Make sure the price of the house you want is not out of bounds with the price comparable properties are going for in the area. If the property is very unusual (in some way) and/or priced over the market (for whatever reason) it might be more diffcult to get funding.

Make sure you know what all the mortgage fees will be be. If there are points sometimes you can whittle the contract price down by specifying that the seller will pay some of all of the points. This is most often seen in first time home buyer purchases where the buyers don’t have a lot of ready cash, but it does not hurt to try.

I’m in commercial RE and I don’t know the rules and regs for the state you will be buying in, but as a general recommendation I might encourage you to consider getting an experienced “buyers representative” real estate agent. It will normally not cost you anymore as the agents will arrange for the selling commission to be split, but you will have someone representing your interests.

Johnny LA,

I just purchased a home in the past 2 years.

It isn’t all that hard but ** you must be careful! **

Do your research. Know what is a fair interest rate which is easy to find on the web. Make sure your origination fee is fair (1% when I last looked) and that other fees or fair. The web is your best friend.

Be careful as there are many sharks out there who will try to ding you with a higher interest and/or fees and/or points.

A good/non-shark mortgage broker will appreciate you being armed with your research knowledge. The reason being that you will recognize a fee as fair. To a good/nonshark mortgage broker, nothing is more annoying than people attacking ‘fair’ fees/interest rate.

To a shark, your knowledge will spark irritation and resistance. A good broker will be thankful you know something.

Once you have a broker, you get (I forget the name), but a maximum dollar amount they will loan you. It will usually be FAR higher than you would like to spend or should spend so be conservative. I personally favor 2-2.5x your gross income as long as income is stable. I also strongly recommend you have saved a 20% downpayment.

I get into many arguments about the 20% downpayment but it allows you to have a stronger hand and avoid PMI which is a huge waste of your $$$. People argue against this but my point is that if you can’t afford to have saved the 20% then you can’t afford the house…

Same goes for credit history. If your credit score is not good, you shouldn’t buy a house. Clean it up and save and come back to house buying later, IMO.

If you have specific questions, I’ll be happy to answer them

That’s a little discouraging. The only thing 100 miles from L.A. is more California! But I do have a Washington Mutual account, and they are obviously based in Washington.

That’s why I’m not looking for a $200,000 or $300,000 house. I only have about $90,000 in the bank, and I want to have money to live on instead of spending it all on a downpayment.

My apartment is rather spartan. I have a table, a bed, a dresser, and a director’s chair. The TV is on the floor, since I don’t want another piece of furniture that would have to be transported. When I get a house I’ll get a couch and some bookshelves.

I hadn’t thought of that.
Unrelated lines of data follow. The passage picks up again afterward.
/-- An OP-format word: the pseudocode's branch for its opcode is the execute part of the instruction of that opcode. -/
theorem intExecute_of_opFormat {f t : State} {i : Instr} {op : BitVec 3} (hflag : immFlag f.i = false)
    (hop : opField f.i = op) (hi : WordFields.opcodeOf i = some op) (h : exec i f = .next t) :
    intExecute (intState f) = (intState t, (execEvents i f).map intEvent) := by
  have hbit : ¬ (intState f).i / 2048 = 1 :=
    mt (div_2048_eq_one_iff f.i).1 (Bool.eq_false_iff.1 hflag)
  have hfield : (intState f).i / 256 % 8 = op.toNat := by rw [← hop]; exact (opField_toNat f.i).symm
  rw [intExecute, if_neg hbit, hfield]
  cases i with
  | imm v => cases hi
  | jump =>
    cases hi
    cases hx : f.x.getLsbD 11 with
    | true =>
      have hneg : (intState f).x / 2048 = 1 := (div_2048_eq_one_iff f.x).2 hx
      rw [exec_jump_suppressed hx] at h
      cases h
      exact Prod.ext (if_pos hneg) rfl
    | false =>
      have hnonneg : ¬ (intState f).x / 2048 = 1 :=
        mt (div_2048_eq_one_iff f.x).1 (Bool.eq_false_iff.1 hx)
      rw [exec_jump_taken hx] at h
      cases h
      rw [intState_setA, intState_setP, zext12_toNat, lowAddr_toNat]
      exact Prod.ext (if_neg hnonneg) rfl
  | sub =>
    cases hi; cases h
    rw [intState_setA, aluSub, sub_toNat]
    rfl
  | nand =>
    cases hi; cases h
    rw [intState_setA, aluNand, BitVec.toNat_not, BitVec.toNat_and]
    rfl
  | fetch =>
    cases hi; cases h
    rw [intState_setA, memRead_eq, ← intState_M, dataAddr_toNat]
    rfl
  | store =>
    cases hi; cases h
    rw [intState_memWrite, execEvents, List.map_singleton, intEvent, dataAddr_toNat]
    rfl
  | nop => cases hi; cases h; rfl
  | invalid6 =>
    cases hi; cases h
    rw [intState_raise, prevP_toNat]
    rfl
  | invalid7 =>
    cases hi; cases h
    rw [intState_raise, prevP_toNat]
    rfl

/-- The decoded word's execute part is the pseudocode's decode and execute, on the state after the fetch. -/
theorem intExecute_intState {f t : State} (h : exec (decode f.i) f = .next t) :
    intExecute (intState f) = (intState t, (execEvents (decode f.i) f).map intEvent) := by
  cases hflag : immFlag f.i with
  | true =>
    rw [decode_of_immFormat hflag, exec_imm] at h
    cases h
    rw [intExecute_of_immFormat hflag, decode_of_immFormat hflag]
    rfl
  | false =>
    rw [decode_of_opFormat hflag] at h ⊢
    exact intExecute_of_opFormat hflag rfl (opcodeOf_decodeOp _) h

/-! ### The step and the run -/

/-- R81: with no record, the pseudocode fetches and then executes. -/
theorem intStep_of_fault_none {s : IntState} (h : s.fault = none) :
    intStep s = ((intExecute (intFetch s)).1, .fetch s.p :: (intExecute (intFetch s)).2) := by
  cases s
  cases h
  rfl

/-- One step request: the same integers and the same events (R81, R82). -/
theorem intStep_intState {s t : State} (h : step s = .next t) :
    intStep (intState s) = (intState t, (stepEvents s).map intEvent) := by
  obtain ⟨info, hrun, rfl⟩ | ⟨hrun, hexec⟩ := step_next_cases h
  · rw [stepEvents_of_faulted hrun, intStep, intState_fault_of_faulted hrun]
    rfl
  · rw [stepEvents_of_running hrun, intStep_of_fault_none (intState_fault_of_running hrun), ← intState_fetch,
      intExecute_intState (f := fetch s) hexec]
    rfl

/-- Settles O29, by induction on the number of steps: the step requests commute with the reading of a state as integers. -/
theorem stepsRefineIntegerPseudocode : Obligations.StepsRefineIntegerPseudocode := by
  intro n
  induction n with
  | zero => exact fun s => ⟨s, rfl, rfl, rfl⟩
  | succ n ih =>
    intro s
    obtain ⟨u, hstep⟩ := step_answers_next s
    obtain ⟨t, hrest, hstate, htrace⟩ := ih u
    refine ⟨t, (runSteps_succ hstep n).trans hrest, ?_, ?_⟩
    · rw [intRun, intStep_intState hstep]
      exact hstate
    · rw [traceSteps_succ hstep, List.map_append, htrace, intRun, intStep_intState hstep]

end Sys2Proof.Machine

/-! Proofs about the exception (spec/60_exceptions.md R161-R164, with D3 and D4): which words raise InvalidOpcode, the fault
they leave, and what a machine in FAULTED still does. -/

namespace Sys2Proof

/-! ### The Invalid instructions and their words -/

/-- `i` is the Invalid instruction whose opcode is `k`: `Invalid(k)` of R66. -/
def IsInvalid (i : Instr) (k : BitVec 3) : Prop := i = .invalid6 ∧ k = 6#3 ∨ i = .invalid7 ∧ k = 7#3

theorem decodeOp_isInvalid_iff : ∀ op k : BitVec 3, IsInvalid (decodeOp op) k ↔ op = k ∧ (k = 6#3 ∨ k = 7#3) := by
  unfold IsInvalid
  decide

/-- Format IMM has no Invalid word (R67). -/
theorem not_isInvalid_imm (v : Word) (k : BitVec 3) : ¬ IsInvalid (.imm v) k := by simp [IsInvalid]

theorem IsInvalid.ne_store {i : Instr} {k : BitVec 3} (h : IsInvalid i k) : i ≠ .store := by
  rcases h with ⟨rfl, -⟩ | ⟨rfl, -⟩ <;> exact nofun

/-- The words that decode to `Invalid(k)` are those of format OP with the opcode field `k`, which is 6 or 7 (R64). -/
theorem decode_isInvalid_iff (w : Word) (k : BitVec 3) :
    IsInvalid (decode w) k ↔ immFlag w = false ∧ opField w = k ∧ (k = 6#3 ∨ k = 7#3) := by
  cases h : immFlag w with
  | true => simp [decode_of_immFormat h, not_isInvalid_imm]
  | false => simp [decode_of_opFormat h, decodeOp_isInvalid_iff]

/-- R67: the illegal words are 0x600-0x7FF. -/
def IllegalWord (w : Word) : Prop := 0x600 ≤ w.toNat ∧ w.toNat ≤ 0x7FF

/-- A word in 0x600..0x7FF decodes to `Invalid(k)` for its opcode field `k`. -/
theorem IllegalWord.isInvalid {w : Word} (h : IllegalWord w) :
    IsInvalid (decode w) (BitVec.ofNat 3 (w.toNat / 256)) := by
  obtain ⟨hlow, hhigh⟩ := h
  rw [decode_isInvalid_iff, immFlag_eq_decide]
  refine ⟨decide_eq_false (by omega), ?_, ?_⟩
  · apply BitVec.eq_of_toNat_eq
    rw [opField_toNat, BitVec.toNat_ofNat]
  · obtain h6 | h7 : w.toNat / 256 = 6 ∨ w.toNat / 256 = 7 := by omega
    · exact .inl (by rw [h6])
    · exact .inr (by rw [h7])

/-- No other word does. -/
theorem IsInvalid.illegalWord {w : Word} {k : BitVec 3} (h : IsInvalid (decode w) k) : IllegalWord w := by
  obtain ⟨hflag, hop, hk⟩ := (decode_isInvalid_iff w k).1 h
  rw [immFlag_eq_decide, decide_eq_false_iff_not] at hflag
  have hfield := opField_toNat w
  rw [hop] at hfield
  rcases hk with rfl | rfl <;> simp only [BitVec.toNat_ofNat] at hfield <;> constructor <;> omega

end Sys2Proof

namespace Sys2Proof.Machine

/-! ### What an execute part and a step do to the run state -/

theorem exec_of_isInvalid {i : Instr} {k : BitVec 3} (hi : IsInvalid i k) (s : State) :
    exec i s = .next (raiseInvalidOpcode k s) := by
  obtain ⟨rfl, rfl⟩ | ⟨rfl, rfl⟩ := hi
  · exact exec_invalid6 s
  · exact exec_invalid7 s

/-- Either an execute part keeps the run state or it is `Invalid(k)` and takes the exception (R160, R161). -/
theorem exec_keeps_run_or_raises {i : Instr} {s t : State} (h : exec i s = .next t) :
    ((∀ k, ¬ IsInvalid i k) ∧ t.run = s.run) ∨ ∃ k, IsInvalid i k ∧ t = raiseInvalidOpcode k s := by
  rcases exec_next_cases h with ⟨-, rfl, rfl⟩ | ⟨rfl, -, rfl⟩ | ⟨rfl, -, rfl⟩ | ⟨rfl, rfl⟩ | ⟨rfl, rfl⟩ | ⟨rfl, rfl⟩ |
    ⟨rfl, rfl⟩ | ⟨rfl, rfl⟩ | ⟨rfl, rfl⟩ | ⟨rfl, rfl⟩
  case inr.inr.inr.inr.inr.inr.inr.inr.inl => exact .inr ⟨6#3, .inl ⟨rfl, rfl⟩, rfl⟩
  case inr.inr.inr.inr.inr.inr.inr.inr.inr => exact .inr ⟨7#3, .inr ⟨rfl, rfl⟩, rfl⟩
  all_goals exact .inl ⟨fun k => by simp [IsInvalid], rfl⟩

/-- A step of an illegal word takes the exception on the fetched state. -/
theorem step_of_illegalWord {s : State} (hrun : s.run = .running) (hw : IllegalWord (s.mem.read s.p)) :
    step s = .next (raiseInvalidOpcode (BitVec.ofNat 3 ((s.mem.read s.p).toNat / 256)) (fetch s)) := by
  rw [step_eq_exec_fetch hrun, exec_of_isInvalid hw.isInvalid]

/-- A step in RUN stays there exactly if its word is none of 0x600-0x7FF (R67). -/
theorem step_running_iff {s t : State} (hrun : s.run = .running) (h : step s = .next t) :
    t.run = .running ↔ ¬ IllegalWord (s.mem.read s.p) := by
  constructor
  · intro ht hw
    rw [step_of_illegalWord hrun hw] at h
    cases h
    exact nomatch ht
  · intro hw
    rw [step_eq_exec_fetch hrun] at h
    obtain ⟨-, hkeep⟩ | ⟨k, hk, -⟩ := exec_keeps_run_or_raises h
    · exact hkeep.trans hrun
    · exact absurd hk.illegalWord hw

/-! ### What the machine in FAULTED does -/

/-- Settles O23: R82 for one request. -/
theorem faultedStepHasNoEffect : Obligations.FaultedStepHasNoEffect := fun _ _ hrun =>
  ⟨step_of_faulted hrun, stepEvents_of_faulted hrun⟩

/-- Settles O24, by induction on the requests: each is a step request, which keeps the FAULTED state and emits nothing. -/
theorem onlyResetLeavesFaulted : Obligations.OnlyResetLeavesFaulted := by
  refine ⟨fun rs s info hrun => ?_, fun image s => ⟨State.resetWith image, rfl, resetWith_run image⟩⟩
  obtain ⟨hstep, hevents⟩ := faultedStepHasNoEffect s info hrun
  induction rs with
  | nil => exact fun _ => ⟨rfl, rfl⟩
  | cons r rs ih =>
    intro hno
    cases r with
    | reset image => exact absurd List.mem_cons_self (hno image)
    | step =>
      have happly : Request.apply .step s = .next s := hstep
      have hnothing : Request.events .step s = [] := hevents
      rw [runRequests_cons happly, traceRequests_cons happly, hnothing]
      exact ih fun image hmem => hno image (List.mem_cons_of_mem _ hmem)

/-! ### The exception -/

/-- Settles O18: the matches 0x600 and 0x700 are opcodes 6 and 7; the record is the one `raiseInvalidOpcode` makes. -/
theorem invalidEntersFaultedWithRecord : Obligations.InvalidEntersFaultedWithRecord := by
  refine ⟨fun w h => ?_, fun w h => ?_, fun s k i (hi : IsInvalid i k) => ?_⟩
  · exact decode_of_opMasked (op := 6#3) h
  · exact decode_of_opMasked (op := 7#3) h
  · exact ⟨_, _, exec_of_isInvalid hi s, raise_run k s, rfl, rfl, rfl, prevP_toNat s.p, rfl, rfl, rfl, rfl, fun _ => rfl,
      execEvents_of_ne_store s hi.ne_store⟩

/-- Settles O25: an illegal word's step takes the exception, which keeps `a`, `x` and memory; any other stays in RUN. -/
theorem exactlyInvalidWordsAreFatal : Obligations.ExactlyInvalidWordsAreFatal := by
  intro s hrun
  obtain ⟨t, hstep⟩ := step_answers_next s
  have hfatal : t.run ≠ .running ↔ IllegalWord (s.mem.read s.p) := not_iff_comm.1 (step_running_iff hrun hstep).symm
  refine ⟨t, hstep, hfatal, fun ht => ?_⟩
  rw [step_of_illegalWord hrun (hfatal.1 ht)] at hstep
  cases hstep
  exact ⟨rfl, rfl, fun _ => rfl⟩

/-- Settles O26: the exception is taken on the fetched state, whose `p` is one past the word's address. -/
theorem faultIsPrecise : Obligations.FaultIsPrecise := by
  rintro s _ hrun rfl hlow hhigh
  have hw : IllegalWord (s.mem.read s.p) := ⟨hlow, hhigh⟩
  have haddr : s.p + 1#11 - 1#11 = s.p := BitVec.add_sub_cancel s.p 1#11
  refine ⟨_, step_of_illegalWord hrun hw, ?_, rfl, nextP_toNat s.p, rfl, rfl, fun _ => rfl, ?_⟩
  · rw [raise_run, fetch_p, haddr, fetch_i]
  · rw [stepEvents_of_running hrun, fetch_i, execEvents_of_ne_store _ hw.isInvalid.ne_store, fetchEvent]

/-! ### The events of a step -/

/-- Settles O28: no instruction but a STORE emits an event of its own, and a STORE's names the cell that it wrote. -/
theorem eventsOfAStep : Obligations.EventsOfAStep := by
  intro s t hstep
  refine ⟨fun hrun => ?_, fun hrun hs => ?_, fun hrun hs => ?_⟩
  · obtain ⟨info, hfaulted, -⟩ | ⟨hrun', -⟩ := step_next_cases hstep
    · exact stepEvents_of_faulted hfaulted
    · exact absurd hrun' hrun
  · rw [stepEvents_of_running hrun, fetch_i, execEvents_of_ne_store _ hs, fetchEvent]
  · rw [step_of_store hrun hs] at hstep
    cases hstep
    refine ⟨dataAddr s, dataAddr_toNat s, ?_, Memory.read_write_same ..⟩
    rw [stepEvents_of_running hrun, fetch_i, hs]
    rfl

/-! ### Safe runs -/

/-- A safe run of one step and more: RUN now, and a safe run from the step's next state. -/
theorem safeFor_succ_iff {s t : State} (h : step s = .next t) (n : Nat) :
    SafeFor (n + 1) s ↔ s.isRunning ∧ SafeFor n t := by
  simp only [SafeFor, ← Nat.lt_succ_iff]
  rw [Nat.forall_lt_succ_left]
  simp [runSteps_zero, runSteps_succ h]

/-- A safe run begins in RUN. -/
theorem SafeFor.isRunning {n : Nat} {s : State} (h : SafeFor n s) : s.isRunning := by
  obtain ⟨t, ht, hrun⟩ := h 0 n.zero_le
  cases ht
  exact hrun

/-- Before each of `n` step requests from `s` the word at `p` is legal. -/
def MeetsNoIllegalWord (n : Nat) (s : State) : Prop :=
  ∀ k < n, ∀ t, runSteps k s = .next t → ¬ IllegalWord (t.mem.read t.p)

theorem meetsNoIllegalWord_succ_iff {s t : State} (h : step s = .next t) (n : Nat) :
    MeetsNoIllegalWord (n + 1) s ↔ ¬ IllegalWord (s.mem.read s.p) ∧ MeetsNoIllegalWord n t := by
  rw [MeetsNoIllegalWord, Nat.forall_lt_succ_left]
  simp [MeetsNoIllegalWord, runSteps_zero, runSteps_succ h]

/-- Settles O41, by induction on the number of steps: the first step stays in RUN exactly if its word is legal. -/
theorem safeRunMeetsNoInvalidWord : Obligations.SafeRunMeetsNoInvalidWord := by
  intro n
  change ∀ s : State, s.isRunning → (SafeFor n s ↔ MeetsNoIllegalWord n s)
  induction n with
  | zero =>
    exact fun s hrun => ⟨fun _ _ hk => absurd hk (Nat.not_lt_zero _),
      fun _ k hk => ⟨s, by rw [Nat.le_zero.1 hk, runSteps_zero], hrun⟩⟩
  | succ n ih =>
    intro s hrun
    obtain ⟨t, hstep⟩ := step_answers_next s
    calc SafeFor (n + 1) s ↔ SafeFor n t := by rw [safeFor_succ_iff hstep, and_iff_right hrun]
      _ ↔ t.isRunning ∧ SafeFor n t := (and_iff_right_of_imp SafeFor.isRunning).symm
      _ ↔ t.isRunning ∧ MeetsNoIllegalWord n t := and_congr_right (ih t)
      _ ↔ ¬ IllegalWord (s.mem.read s.p) ∧ MeetsNoIllegalWord n t := and_congr_left' (step_running_iff hrun hstep)
      _ ↔ MeetsNoIllegalWord (n + 1) s := (meetsNoIllegalWord_succ_iff hstep n).symm

end Sys2Proof.Machine

/-! Proofs about the invariant (spec/20_memory.md R40, R48; spec/60_exceptions.md R162): the canonical form of memory is
unique, and reset and every step keep it, with a true fault record. -/

namespace Sys2Proof.Machine

/-! ### Canonical memories as the words they read as -/

/-- A cell listed among rising addresses reads as its word. -/
theorem Memory.readCell_of_mem {m : Memory} (hm : m.Pairwise fun c d => c.1 < d.1) {c : Cell} (hc : c ∈ m) :
    Memory.readCell m c.1 = c.2 := by
  induction m with
  | nil => cases hc
  | cons d rest ih =>
    obtain ⟨hfirst, hrest⟩ := List.pairwise_cons.1 hm
    obtain rfl | hc := List.mem_cons.1 hc
    · simp [Memory.readCell]
    · have hne : d.1 ≠ c.1 := (hfirst c hc).ne
      rw [Memory.readCell, if_neg hne, ih hrest hc]
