/-- One field patch record of the module flash: the 128 bytes of Table 16-6, little-endian (R375), and whether a power loss
tore it (R376). -/
structure PatchRec where
  w : BitVec 1024
  torn : Bool
deriving DecidableEq, Repr

/-- A DDR5 module (R300, R431, R446): socket, size as log2 of GiB, type (0 RDIMM, 1 3DS RDIMM, 2 MRDIMM), highest
rate in MT/s / 100, whether it trains. -/
structure DdrModule where
  ch : Nat
  size : Nat
  kind : Nat
  rate : Nat
  ok : Bool
deriving DecidableEq, Repr

/-- A port that the wiring manifest lists: class, cable length in metres, the neighbour's identity digest, coordinate, port
and generation (R329). -/
structure ManPort where
  port : Nat
  cls : Nat
  cable : Nat
  devid : BitVec 256
  coord : Nat
  nport : Nat
  gen : Nat
deriving DecidableEq, Repr

/-- The wiring manifest as the firmware finds it (R329, R330): whether it verifies; the identity digest and coordinate that
it gives this device; root, dimensions; the devices that are not FV3, with their generations; the listed ports; its
digest. -/
structure Manifest where
  ok : Bool
  devid : BitVec 256
  coord : Nat
  root : Nat
  dims : Nat
  gens : List (Nat × Nat)
  ports : List ManPort
  digest : BitVec 256
deriving DecidableEq, Repr

/-- What the module and its surroundings bring to a power-up (Table 19-1; log entry 7): rails, code copies, fuses
(bad cores by bay and number; repaired rows by bay, core and bank; the bytes that measurement 3 takes from them), field
records, serials of those that the power loss tore and of those whose page has no repair resource left in its stack, BIST
findings (bay and core; scratchpad rows as bay, core, bank and row; hub structure), bays whose crossing does not plumb, stacks
that do not train, DDR5 modules, the manifest, and the milliseconds that the boot takes. -/
structure BootEnv where
  railsOk : Bool
  primerA : CodeCopy
  primerB : CodeCopy
  fwA : CodeCopy
  fwB : CodeCopy
  factoryOut : List (Nat × Nat)
  factoryRows : List (Nat × Nat × Nat)
  fusePatch : List Byte
  records : List PatchRec
  torn : List Nat
  noSpare : List Nat
  bist : List (Nat × Nat)
  bistRows : List (Nat × Nat × Nat × Nat)
  hubUe : Option Nat
  plumbFail : List Nat
  hbmFail : List Nat
  ddr : List DdrModule
  manifest : Manifest
  ms : Nat
deriving DecidableEq, Repr
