-- ==== Sys2Proof/Config.lean ====
section
/-!
DEFINITION. What one implementation fixes and the spec leaves open. Every free value is an opaque constant:
nothing can be proved of its value, so a claim holds whatever it is.
-/

namespace Sys2Proof.Config

/-- FREE VALUE. A value drawn with the counter State.free, w bits wide (log entry 4). -/
opaque freeBits : (w : Nat) → Nat → BitVec w

/-- FREE VALUE. The element pattern that an unscaled store writes for a NaN lane into a format without NaN: Table
05-6 gives only the block scale there (log entry 10). Arguments: format code, lane bits. -/
opaque nanElement : Nat → Nat → BitVec 8

/-- FREE VALUE. Bank and row of the DRAM page that a line of HBM lies in, as HBANK and HROW of Table 16-6 name them, by line
number (R298 names pages, the spec gives the place of a line within its pseudo-channel nowhere; log entry 9). -/
opaque hbmPage : Nat → BitVec 24

/-- FREE VALUE. The 64 bits that log a handle-table entry with an offending offset (R173 gives the two parts, and no
layout; log entry 14). Arguments: entry, offset. -/
opaque handleWord : Nat → Nat → BitVec 64

/-- FREE VALUE. What a DDR5 line reads as once its keys are erased (R401, R403), by line number. -/
opaque lostLine : Nat → BitVec 4096

/-- FREE VALUE. Digest of a byte string by the hash of the security block (R400; log entry 6). -/
opaque digest : List Byte → BitVec 256

/-- FREE VALUE. Signature by a key of the device over a digest (R400; log entry 6). -/
opaque signature : Nat → BitVec 256 → BitVec 512

/-- FREE VALUE. Whether a signature that this device did not make verifies over a digest: key 1 IDK for the purpose
QODAL-PATCH, 2 the fused service key for it (R375, R377, Table 17-2; log entry 6). -/
opaque sigValid : Nat → BitVec 256 → BitVec 512 → Bool

/-- FREE VALUE. Public halves of IDK and DTK, and the IDK certificate, made at manufacture (R389, R390). -/
opaque idkPub : BitVec 512
opaque dtkPub : BitVec 512
opaque cert : BitVec 8192

/-- FREE VALUE. The module is a QFV3-M25Q, and its serial (R410). -/
opaque quickCouplings : Bool
opaque moduleSerial : BitVec 64

/-- FREE VALUE. Digest of the mask ROM, measurement 0 (R393). -/
opaque romDigest : BitVec 256

/-- FREE VALUE. CRC-64 of a group's 255 flits (R320 gives no polynomial; log entry 108), by group number. -/
opaque groupCrc : Nat → BitVec 64

/-- FREE VALUE. Requests that the REQ buffer of a port holds (R335, R338 give no number; log entry 19). -/
opaque reqBuffer : Nat

/-- FREE VALUE. Tokens that a sanding pass requests in one cycle (R380 gives no number; log entry 18). -/
opaque sandTokens : Nat

end Sys2Proof.Config
end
If I’m looking for a $100,000 house, then what would I be financing in addition to the mortgage? Another $10,000? Would I be better off paying the additional money myself, then?

If I understand your situation correctly, you want to buy a home in a location other than where you currently live and work. This could be a problem. When my company transferred me and I bought a home, one piece of documentation I had to provide was proof that I have employment in the state I was moving to, even though I wasn’t changing companies. The way it worked out I actually “moved” before the house was finished so the proof I provided was a pay stub with new work address on it.

Just because you are pre-approved or even conditionally approved for a mortgage does not mean you will not get asked to provide similar proof, and if you are not up-front with your lender about your intentions then you could get a nasty surprise when at the last minute you are disqualified for that lovely house of your dreams that you had a contract on and were all set to move into.

There are other requirements for buying commericial property - although it may not stop the loan they could find you in default if you actually didn’t try to lease the house (and they may want a lease signed before they lend you the money, that probably depends on your commerical credit history I’m not sure).

In the current economy, I doubt many lenders will lend you money if you don’t know when you’ll find a job, unless you come with a lot of cash.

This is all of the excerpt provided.